I shake myself out of that headspace.
It was never more than one night between us, and for me to start creating that story in my head right before this meeting is just insanity at its finest.
The phone on the nightstand rings, and I rush and pick it up and hear, “Your car is ready, Ms. Cameron.”
I don’t give myself time to overthink what I’ve already overthought way too much. I grab my purse and portfolio, and head for the door. A few minutes later, I’m at the front door, being directed to a black sedan, and that’s when butterflies erupt in my belly.
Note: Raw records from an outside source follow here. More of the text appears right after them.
-- ==== Sys2Proof/Machine/Loop.lean ====
section
/-! DEFINITION. The loop and the whole command RUN (40_execution_loop.md R116, R117), and what a run
gives the host (R121). -/

namespace Sys2Proof.Machine

/-- `loop()` (40_execution_loop.md R116), at most `fuel` steps of it: the running flag is tested before
each fetch. -/
def loop : Nat → State → Result State
  | 0, s => .next s
  | fuel + 1, s => if s.running then andThen (step s) (loop fuel) else .next s

/-- `RUN() -> fault code` (40_execution_loop.md R117). N + 1 steps are enough for every run (R120). -/
def runProgram (s : State) : Result (State × BitVec 3) :=
  andThen (startRun s) fun s1 =>
    andThen (loop (s1.cfg.n + 1) s1) fun t => .next (t, t.fault)

/-- The events of the current or last run, in order (40_execution_loop.md R121). -/
def State.runEvents (s : State) : List Event := s.events.drop s.runMark

/-- The OUT values among some events, in order (40_execution_loop.md R121). -/
def outValues : List Event → List Word
  | [] => []
  | .out v :: rest => v :: outValues rest
  | .diag _ :: rest => outValues rest

/-- The DIAG kinds among some events, in order (40_execution_loop.md R121). -/
def diagKinds : List Event → List FaultKind
  | [] => []
  | .out _ :: rest => diagKinds rest
  | .diag k :: rest => k :: diagKinds rest

end Sys2Proof.Machine
end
He could be in that car. He could be…he’s not. The driver opens the door for me, and I find the backseat spectacularly, miserably empty.
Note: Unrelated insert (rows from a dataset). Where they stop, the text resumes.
/-! ### Commands (T-M2, T-X1, T-D1, and the refusals of 00_scope.md R14) -/

theorem test_load_keeps_tail : (after (command (.load [0x701])
    { State.reset with mem := [(0, 0x101), (1, 0x201)] })).map (·.mem) =
    some [(0, 0x701), (1, 0x201)] := by decide
theorem test_load_drops_tail : (after (command (.load [1, 2, 3, 4, 5]) (State.init smallConfig))).map
    (·.mem) = some [(0, 1), (1, 2), (2, 3), (3, 4)] := by decide
theorem test_run_full_reset : (after (command .run
    { core [1] with runState := .halted, pc := 2, fault := 3 })).map
    (fun s => (s.pc, s.sp, s.fault, s.runState)) = some (0, 768, 0, .running) := by decide
theorem test_run_carry_over : (after (command .run
    { core [1] with
      runState := .halted, cfg := { defaultConfig with restartPolicy := .carryOver } })).map
    (·.sp) = some 769 := by decide
theorem test_load_while_running : after (command (.load []) (core [])) = none := by decide
theorem test_wait_takes_command : (after (step { State.reset with inbox := [.run, .dump] })).map
    (fun s => (s.runState, s.inbox)) = some (.running, [.dump]) := by decide
theorem test_dump_last_ten : dump (core [1, 2, 3, 4, 5, 6, 7, 8, 9, 10, 11, 12]) =
    .next ⟨0, 780, 0, 0, 0, [3, 4, 5, 6, 7, 8, 9, 10, 11, 12]⟩ := rfl
theorem test_dump_fresh : dump State.reset = .next ⟨0, 768, 0, 0, 0, []⟩ := rfl
theorem test_construct_default : after (construct none none none defaultConfig) =
    some State.reset := by decide
theorem test_construct_refuses : after (construct (some 100) none none defaultConfig) = none := by
  decide

/-! ### Witnesses: a state and operands that meet each statement's hypotheses -/

theorem witness_map_wf : defaultOpcodeMap.wf = true := by decide

/-- CodecRoundTripsInBothDirections, EncodePacksMasksAndRefuses: at the ends of both ranges. -/
theorem witness_codec_ranges : 255 ≤ 255 ∧ 255 < 256 ∧ 2 ^ 24 - 1 < 2 ^ 24 := by decide

/-- EncodeOfDecodeIsTheWord. -/
theorem witness_decode_instr : decode defaultOpcodeMap 0x12345602 = .instr (.pop 0x123456) := by
  decide

/-- NotationAssemblesToWhatItSays: the last operand in range, the first out of it, a name that is not
PUSH. -/
theorem witness_notation : 16777215 ≤ 16777215 ∧ 16777215 < 16777216 ∧ OpName.add ≠ .push := by decide

/-- OnlyPushReadsItsOperandField. -/
theorem witness_not_push : OpName.jmp ≠ .push := by decide

/-- PushWritesTheImmediateOrOverflows: the last free word, and a full stack. -/
theorem witness_push : (core []).cfg.sizesWf = true ∧ { core [] with sp := 1023 }.sp < 1024 ∧
    { core [] with sp := 1024 }.sp = (core []).cfg.n := by decide

/-- PopDropsTheTopOrUnderflows, PrintSendsTheTopOrUnderflows, DumpReturnsTheLastTenStackWords: one word
and none, under both values of POP_FAULT_MODE. -/
theorem witness_pop : (core [4]).cfg.sizesWf = true ∧ SpInRange (core [4]) ∧
    (core [4]).cfg.stackStart < (core [4]).sp ∧ SpInRange (core []) ∧
    (core []).sp = (core []).cfg.stackStart ∧ (core []).cfg.popFaultMode = .abort ∧
    SpInRange (coreC []) ∧ (coreC []).sp = (coreC []).cfg.stackStart ∧
    (coreC []).cfg.popFaultMode = .continues := by decide

/-- AddSubMulReplaceTheTopTwoWords, DivReplacesTheTopTwoWordsOrFaults,
ArithmeticFaultsOnlyByDivideByZero: exactly two words, with a divisor other than 0 and with 0. -/
theorem witness_two_words : (core [20, 5]).cfg.sizesWf = true ∧
    (core [20, 5]).cfg.stackStart + 2 ≤ (core [20, 5]).sp ∧ (core [20, 5]).sp ≤ (core [20, 5]).cfg.n ∧
    ((core [20, 5]).wordAt 769).toNat ≠ 0 ∧
    (core [5, 0]).cfg.stackStart + 2 ≤ (core [5, 0]).sp ∧ (core [5, 0]).sp ≤ (core [5, 0]).cfg.n ∧
    ((core [5, 0]).wordAt 769).toNat = 0 := by decide

/-- ShortStackArithmeticUnderAbort: one word and none. -/
theorem witness_short_abort : (core [7]).cfg.sizesWf = true ∧ (core [7]).cfg.popFaultMode = .abort ∧
    (core [7]).sp = (core [7]).cfg.stackStart + 1 ∧ (core []).sp = (core []).cfg.stackStart ∧
    Instr.div 0 ∈ [Instr.add 0, .sub 0, .mul 0, .div 0] := by decide

/-- ShortStackArithmeticUnderContinue: one word that is not 0, one that is 0, and none. -/
theorem witness_short_continue : (coreC [7]).cfg.sizesWf = true ∧
    (coreC [7]).cfg.popFaultMode = .continues ∧ (coreC [7]).sp = (coreC [7]).cfg.stackStart + 1 ∧
    ((coreC [7]).wordAt 768).toNat ≠ 0 ∧ ((coreC [0]).wordAt 768).toNat = 0 ∧
    (coreC []).sp = (coreC []).cfg.stackStart := by decide

/-- NonStoringInstructionsFrame, and a PRINT that sends. -/
theorem witness_non_storing : ∃ t, exec (.print 0) (core [4]) = .next t ∧ t.sp = 768 :=
  ⟨_, rfl, rfl⟩

/-- PushFrame: a push that stores, and one that overflows. -/
theorem witness_push_frame : (∃ t, exec (.push 5) (core []) = .next t ∧ t.sp = 769) ∧
    ∃ t, exec (.push 5) { core [] with sp := 1024 } = .next t ∧ t.sp = 1024 :=
  ⟨⟨_, rfl, rfl⟩, ⟨_, rfl, rfl⟩⟩

/-- ArithmeticFrame, with its two pops. -/
theorem witness_arithmetic_frame : (∃ t, exec (.sub 0) (core [20, 5]) = .next t ∧ t.sp = 769) ∧
    ∃ s1 s2, pop (core [20, 5]) = .next (5, .ok, s1) ∧ pop s1 = .next (20, .ok, s2) ∧ s2.sp = 768 :=
  ⟨⟨_, rfl, rfl⟩, ⟨_, _, rfl, rfl, rfl⟩⟩

/-- InstructionsNeverWritePc, ConfigurationNeverChanges, OutputIsSentInOrderByPrintAlone: an
instruction, a command and a step that answer. -/
theorem witness_next : (∃ t, exec (.halt 0) (core []) = .next t ∧ t.runState = .halted) ∧
    (∃ t, command .run State.reset = .next t ∧ t.runState = .running) ∧
    ∃ t, step (fetching 8) = .next t ∧ t.pc = 1 := ⟨⟨_, rfl, rfl⟩, ⟨_, rfl, rfl⟩, ⟨_, rfl, rfl⟩⟩

/-- StepRunsTheDecodedInstruction: a declared opcode and an undefined one. -/
theorem witness_step : (fetching 0xA01).runState = .running ∧ (fetching 0xA01).pc < 1024 ∧
    decode (fetching 0xA01).cfg.opcodeMap ((fetching 0xA01).wordAt 0) = .instr (.push 10) ∧
    decode (fetching 0x12).cfg.opcodeMap ((fetching 0x12).wordAt 0) = .undefinedOpcode 0x12 := by decide

/-- ExecuteRunsTheRuleOfTheClass: the last implemented value, the first reserved and the first
undefined one. -/
theorem witness_classes : classify (core []).cfg.opcodeMap (opcodeField 0x08) = some .nop ∧
    classify (core []).cfg.opcodeMap (opcodeField 0x09) = none ∧
    classify (core []).cfg.opcodeMap (opcodeField 0x12) = none := by decide

/-- FetchPastTheEndTakesProgramBoundsFault. -/
theorem witness_fetch_past_end : { core [] with pc := 1024 }.runState = .running ∧
    (core []).cfg.n ≤ { core [] with pc := 1024 }.pc := by decide

/-- ReservedOpcodeValuesDoNotMatter: a map that differs from the default in a reserved name. -/
theorem witness_reserved_values :
    (∀ n ∈ OpName.implemented, ({ defaultOpcodeMap with jmp := 200 } : OpcodeMap).code n =
      (core []).cfg.opcodeMap.code n) ∧ ({ defaultOpcodeMap with jmp := 200 } : OpcodeMap) ≠
      defaultOpcodeMap := by decide

/-- PopFaultModesAgreeOnTheFault: both outcomes exist where a pop fails and where the run goes on. -/
theorem witness_pop_fault_modes :
    (∃ t u, exec (.sub 0) ((core [7]).withPopFaultMode .abort) = .next t ∧
      exec (.sub 0) ((core [7]).withPopFaultMode .continues) = .next u ∧ t.sp = 768 ∧ u.sp = 769) ∧
    ∃ t, exec (.sub 0) ((core [7, 2]).withPopFaultMode .abort) = .next t ∧ t.runState = .running :=
  ⟨⟨_, _, rfl, rfl, rfl, rfl⟩, ⟨_, rfl, rfl⟩⟩

/-- FaultsOfOneStepAreFew: a step with three faults under Continue, and one with one under Abort. -/
theorem witness_faults : (coreC []).runState = .running ∧
    (after (step { coreC [] with mem := [(0, 6)] })).map (·.events.length) = some 3 ∧
    { core [] with mem := [(0, 6)] }.cfg.popFaultMode = .abort ∧
    (after (step { core [] with mem := [(0, 6)] })).map (·.events.length) = some 1 := by decide

/-- StepNumberIsTheAddressFetched: still Running after one step of the run. -/
theorem witness_step_number : ∃ s1 t, startRun { State.reset with mem := [(0, 8)] } = .next s1 ∧
    loop 1 s1 = .next t ∧ t.runState = .running := ⟨_, _, rfl, rfl, rfl⟩

/-- EveryRunHaltsWithinNPlusOneSteps. -/
theorem witness_run : State.reset.Inv ∧ State.reset.runState ≠ .running := by decide

/-- RunReturnsItsFirstFault: a run that halts at its first word. -/
theorem witness_run_returns : ∃ t, runProgram { State.reset with mem := [(0, 0x63)] } =
    .next (t, 5) := ⟨_, rfl⟩

/-- FetchSeesThePushedWord: PUSH 7 at the word below the stack region. -/
theorem witness_fetch_sees_push :
    let s : State := { core [] with pc := 767, mem := [(767, 0x701)] }
    s.cfg.sizesWf = true ∧ s.runState = .running ∧ s.sp = s.pc + 1 ∧ s.sp < s.cfg.n ∧
      decode s.cfg.opcodeMap (s.wordAt s.pc) = .instr (.push 7) := by decide

/-- PushThenPrintSendsTheImmediate. -/
theorem witness_push_print : (core []).cfg.sizesWf = true ∧ SpInRange (core []) ∧
    (core []).sp < (core []).cfg.n := by decide

/-- HaltedIsLeftByRunAlone, LoadCopiesIntoTheCodeRegion, WaitingCoreTakesTheNextCommand,
RunStartsAtTheEntryPoint: a Halted core, without and with a command, under both policies. -/
theorem witness_halted :
    let s : State := { core [] with runState := .halted }
    s.runState = .halted ∧ s.runState ≠ .running ∧ s.cfg.sizesWf = true ∧ s.inbox = [] ∧
      { s with inbox := [.run] }.inbox = Command.run :: [] ∧ s.cfg.restartPolicy = .fullReset ∧
      { s with cfg := { s.cfg with restartPolicy := .carryOver } }.cfg.restartPolicy = .carryOver := by
  decide

/-- LoadCopiesIntoTheCodeRegion: a list longer than the code region, its last copied word and its first
dropped one. -/
theorem witness_load : 3 < [1#32, 2, 3, 4, 5].length ∧ 3 < (State.init smallConfig).cfg.codeSize ∧
    min [1#32, 2, 3, 4, 5].length (State.init smallConfig).cfg.codeSize ≤ 4 := by decide

/-- LoadAndRunAreRefusedWhileRunning. -/
theorem witness_running : (core []).runState = .running := by decide

/-- ConstructMakesAFreshCore: sizes accepted at the edges (one word of memory, all of it stack), and
refused. -/
theorem witness_construct : (defaultConfig.opcodeMap.wf = true) ∧
    (1 ≤ (some 1).getD 1024 ∧ (some 1).getD 1024 ≤ 2 ^ 32 - 1 ∧ 1 ≤ (some 1).getD 256 ∧
      (some 1).getD 256 ≤ (some 1).getD 1024 ∧ (some 0).getD 512 ≤ (some 1).getD 1024 - (some 1).getD 256) ∧
    ¬(1 ≤ (some 0).getD 1024) := by decide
I’ll see him again, and he’ll be my judge and jury.
Actually, I remind myself, he’s an investor and board member, not the CEO, so at least he won’t be the head of the table. Not sure that helps a lot, but it feels less intimidating to have him be one of some, not the king himself.
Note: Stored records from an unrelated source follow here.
/-- The word placed by withFetchWord is the one the very next step runs (the model's own way in, log entry 11). -/
def Obligations.StepRunsFetchedWord : Prop :=
  ∀ (s : State) (w : Word) (i : Instr), decodeCmd w = some i →
    ((∃ d, i = .srst d) → step (s.withFetchWord 32 w.toNat) = exec i { s with rstN := true, busResponse := some .ok }) ∧
    ((∀ d, i ≠ .srst d) → step (s.withFetchWord 32 w.toNat) = exec i { s with
      rstN := true, pend := some w, status := { s.status with busy := true, done := false, err := false, errcode := 0#4 } })

/-! ## CRC functions -/

/-- R110: crc_step is the formula of R110 computed in unbounded integers and truncated once, to 16 bits. -/
def Obligations.CrcStepIsTheFormula : Prop :=
  ∀ (c : Crc) (b : Byte),
    let x1 : Nat := (c.toNat >>> 8) ^^^ b.toNat
    let x : Nat := x1 ^^^ (x1 >>> 4)
    (crcStep c b).toNat = ((c.toNat <<< 8) ^^^ (x <<< 12) ^^^ (x <<< 5) ^^^ x) % 2 ^ 16 ∧ x1 < 2 ^ 8 ∧ x < 2 ^ 8

/-- crc_step is the bitwise long division by polynomial 0x1021 on every CRC and byte. Derived from R110 and R118. -/
def Obligations.CrcStepIsLongDivision : Prop :=
  ∀ (c : Crc) (b : Byte), crcStep c b = crcStepBitwise c b

/-- R111: the fold from 0xFFFF; and the frame CRC of R112, which differs from it at the empty sequence only. -/
def Obligations.CrcOfSequences : Prop :=
  crc16 [] = 0xFFFF#16 ∧
  (∀ (bytes : List Byte) (b : Byte), crc16 (bytes ++ [b]) = crcStep (crc16 bytes) b) ∧
  frameCrc [] = 0x0000#16 ∧
  (∀ bytes : List Byte, bytes ≠ [] → frameCrc bytes = crc16 bytes)

/-- The check value of "123456789", which the spec derives from R111 by executing it (R120). -/
def Obligations.CrcCheckValue : Prop :=
  crc16 [0x31#8, 0x32#8, 0x33#8, 0x34#8, 0x35#8, 0x36#8, 0x37#8, 0x38#8, 0x39#8] = 0x29B1#16

/-- Flipping one bit of one payload byte changes the CRC of the payload, whatever its length. Derived from R121. -/
def Obligations.CrcDetectsSingleBitFlip : Prop :=
  ∀ (before after : List Byte) (b : Byte) (k : Nat), k < 8 →
    crc16 (before ++ flipBit b k :: after) ≠ crc16 (before ++ b :: after)

/-- CRC_INIT and then one CRC_UPDATE for each byte of TXP[0..N-1] leaves the very state that CRC_PAYLOAD leaves.
Derived from R119. -/
def Obligations.UpdatesEqualCrcPayload : Prop :=
  ∀ (s : State) (d d' : Byte),
    (s.input.txLen.toNat = 0 ∨ (s.input.txLen.toNat ≤ s.pMax ∧ s.input.txLen.toNat ≤ s.input.txpCount.toNat)) →
    ∃ t, execAll (.crcInit d :: (bytesFrom s .txp 0 s.input.txLen.toNat).map .crcUpdate) s = .next t ∧
      exec (.crcPayload d') s = .next t

/-! ## What each command does at its completion -/

/-- R173: the words that are NOP, whatever their DATA8; NOP completes and changes nothing else: result, frame and
completion. -/
def Obligations.NopOnlyCompletes : Prop :=
  (∀ w : Word, w &&& 0xFFFF00FF#32 = 0x00000000#32 ↔ decodeCmd w = some (.nop (w.extractLsb' 8 8))) ∧
  ∀ (s : State) (d : Byte), exec (.nop d) s = .next { s with
    status := { s.status with busy := false, done := true, err := false, errcode := 0#4 }, pend := none }

/-- R113: the words that are CRC_INIT, whatever their DATA8; CRC_INIT sets CRC_ACC to 0xFFFF, completes, and changes nothing
else. -/
def Obligations.CrcInitSetsAccumulator : Prop :=
  (∀ w : Word, w &&& 0xFFFF00FF#32 = 0x00000001#32 ↔ decodeCmd w = some (.crcInit (w.extractLsb' 8 8))) ∧
  ∀ (s : State) (d : Byte), exec (.crcInit d) s = .next { s with
    result := { s.result with crcAcc := 0xFFFF#16 }
    status := { s.status with busy := false, done := true, err := false, errcode := 0#4 }, pend := none }

/-- R114: the words that are CRC_UPDATE, and its byte; CRC_UPDATE feeds the byte to CRC_ACC, completes, and changes nothing
else. -/
def Obligations.CrcUpdateFeedsOneByte : Prop :=
  (∀ w : Word, w &&& 0xFFFF00FF#32 = 0x00000002#32 ↔ decodeCmd w = some (.crcUpdate (w.extractLsb' 8 8))) ∧
  ∀ (s : State) (b : Byte), exec (.crcUpdate b) s = .next { s with
    result := { s.result with crcAcc := crcStep s.result.crcAcc b }
    status := { s.status with busy := false, done := true, err := false, errcode := 0#4 }, pend := none }

/-- CRC_PAYLOAD with a valid payload sets CRC_ACC to crc16 of TXP[0..N-1], completes, and changes nothing else
(R115, R116, R172). -/
def Obligations.CrcPayloadComputesCrc : Prop :=
  ∀ (s : State) (d : Byte),
    (s.input.txLen.toNat = 0 ∨ (s.input.txLen.toNat ≤ s.pMax ∧ s.input.txLen.toNat ≤ s.input.txpCount.toNat)) →
    exec (.crcPayload d) s = .next { s with
      result := { s.result with crcAcc := crc16 (bytesFrom s .txp 0 s.input.txLen.toNat) }
      status := { s.status with busy := false, done := true, err := false, errcode := 0#4 }, pend := none }

/-- R116 and R131: CRC_PAYLOAD and ENCODE raise INVALID_PAYLOAD exactly when N > 0 and (N > P_MAX or TXP_COUNT < N), and then
write their completion status only. -/
def Obligations.InvalidPayloadIsReported : Prop :=
  ∀ (s : State) (i : Instr), ((∃ d, i = .crcPayload d) ∨ (∃ d, i = .encode d)) →
    ((0 < s.input.txLen.toNat ∧ (s.pMax < s.input.txLen.toNat ∨ s.input.txpCount.toNat < s.input.txLen.toNat)) →
      exec i s = .next { s with
        status := { s.status with busy := false, done := true, err := true, errcode := 1#4 }, pend := none }) ∧
    (¬ (0 < s.input.txLen.toNat ∧ (s.pMax < s.input.txLen.toNat ∨ s.input.txpCount.toNat < s.input.txLen.toNat)) →
      ∃ t, exec i s = .next t ∧ t.status.err = false ∧ t.status.errcode = 0#4)

/-- R133, with the frame of R132: after ENCODE with a valid payload TXF[0..10+N] holds the frame field by field, TXF_COUNT is 11 + N, and nothing else but
the completion status changes; TXF bytes from index 11 + N up keep their values. -/
def Obligations.EncodeWritesFrame : Prop :=
  ∀ (s : State) (d : Byte), let n := s.input.txLen.toNat
    (n = 0 ∨ (n ≤ s.pMax ∧ n ≤ s.input.txpCount.toNat)) →
    ∃ t, exec (.encode d) s = .next t ∧
      (let crc : Crc := if s.input.ctrl.getLsbD 0 then s.input.txCrc
        else if n = 0 then 0x0000#16 else crc16 (bytesFrom s .txp 0 n)
      byteAt t .txf 0 = 0xFF#8 ∧
      byteAt t .txf 1 = s.input.txAddr ∧
      (∀ k, k < 4 → byteAt t .txf (2 + k) = s.input.txMemaddr.extractLsb' (8 * k) 8) ∧
      (∀ k, k < 2 → byteAt t .txf (6 + k) = s.input.txLen.extractLsb' (8 * k) 8) ∧
      (∀ k, k < n → byteAt t .txf (8 + k) = byteAt s .txp k) ∧
      (∀ k, k < 2 → byteAt t .txf (8 + n + k) = crc.extractLsb' (8 * k) 8) ∧
      byteAt t .txf (10 + n) = 0xFF#8) ∧
      (∀ j, 11 + n ≤ j → byteAt t .txf j = byteAt s .txf j) ∧
      t.result.txfCount.toNat = 11 + n ∧
      t = { s with
        result := { s.result with txf := t.result.txf, txfCount := t.result.txfCount }
        status := { s.status with busy := false, done := true, err := false, errcode := 0#4 }, pend := none }

/-- ENCODE stores to no byte of TXP or RXF, and to a byte of TXF only inside TXF[0..10+N]; when its payload check fails it
stores to none. The frame of ENCODE through the read of one byte. Derived from R131, R133 and R49. -/
def Obligations.EncodeMemoryFrame : Prop :=
  ∀ (s t : State) (d : Byte), exec (.encode d) s = .next t →
    (∀ j, byteAt t .txp j = byteAt s .txp j) ∧ (∀ j, byteAt t .rxf j = byteAt s .rxf j) ∧
    (∀ j, 10 + s.input.txLen.toNat < j → byteAt t .txf j = byteAt s .txf j) ∧
    (t.status.err = true → ∀ j, byteAt t .txf j = byteAt s .txf j)

/-- NOP, CRC_INIT, CRC_UPDATE, CRC_PAYLOAD and DECODE store nothing: every byte of every buffer reads as before; and they
keep TXF_COUNT, PARAM, STATUS.OVR and all input registers. Derived from R49, R115, R150 and R172. -/
def Obligations.NonStoringCommandsKeepMemory : Prop :=
  ∀ (s t : State) (i : Instr), (∀ d, i ≠ .encode d) → (∀ d, i ≠ .srst d) → exec i s = .next t →
    (∀ b j, byteAt t b j = byteAt s b j) ∧ t.input = s.input ∧ t.result.txfCount = s.result.txfCount ∧
    t.param = s.param ∧ t.status.ovr = s.status.ovr ∧ t.epoch = s.epoch ∧ t.draws = s.draws ∧ t.rstN = s.rstN ∧
    ((∃ d, i = .decode d) → t.result.crcAcc = s.result.crcAcc) ∧
    ((∀ d, i ≠ .decode d) → t.result.rxAddr = s.result.rxAddr ∧ t.result.rxMemaddr = s.result.rxMemaddr ∧
      t.result.rxLen = s.result.rxLen ∧ t.result.rxCrc = s.result.rxCrc)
The car delivers me to a high-rise on Fifth Avenue, and this is it. I’m here. I’m about to make one of the biggest moves of my life and pitch for what could change my future. I close my eyes and say a little prayer before I walk into the fancy lobby toward security. It’s not long before I’m in the Moore’s Department Store lobby, which is quite dark—a bit like their brand right now, in my opinion.
The ceilings are low, with industrial pipes and dim lights above that send a contrasting message to the fancy multi-toned reception desk and brown velvet chairs. There is nothing here that says “This is Moore’s,” but rather makes you ask, “What is Moore’s?” I check in with the receptionist, a pretty twenty-something brunette who introduces herself as Cindy.
Cindy is quick to call her backup and lead me down a long hallway to a glass-encased room where a table full of what appears to be a dozen people await me.
And just like that, I’m standing at the front of the room, at one end of the exceptionally long rectangular table, and to my shock, Ethan is, in fact, at the opposite end. He is the head of the table, and he’s watching me with keen blue eyes, as Cindy introduces me to the room, but I see no one but Ethan. I see nothing but the implications of his presence in that one seat. At this point, it’s safe to assume he’s the majority stockholder, and he’s downplayed his role in Moore’s. He’s in charge. He must have approved me being here. There was no boss above him who made the decision, only someone who may have suggested my visit, but ultimately, he would have said yes or no. Ultimately, Ethan made the decision to bring me here.
And I’m really not surewhat that means.
What game is this? If he knew who I was, and he’s claimed tonot know, why not just call me and talk to me? Why put me on display? Why? Why? Why to all of this?
My mind tries to reason that he perhaps thought I knew how involved he is with Moore’s from the beginning, thus his hostility toward me last night. And yet, as I stand here, my stare locked on his, our intimate encounter burns in the air between us, crackling with a spark I know can become a flame.
“Welcome, Sofia,” Ethan greets, rather than “Ms. Cameron,” as one might expect in this environment, and there’s a familiar tone to his voice, an intimate tone that rumbles rough and wild through me, that I do not believe anyone else will notice, but oh, I do. I so do. Just as I notice his sky blue tie that matches his intelligent eyes, that have seen far more of me than anyone in this room ever will. A detail he and I both know all too well. It’s settled between us, even in this room, with a sea of eyes watching us.
It will always be between us.
And I’m not sure where we go from here, but I do believe he has a plan that I’m not sure will go the way I’d hoped.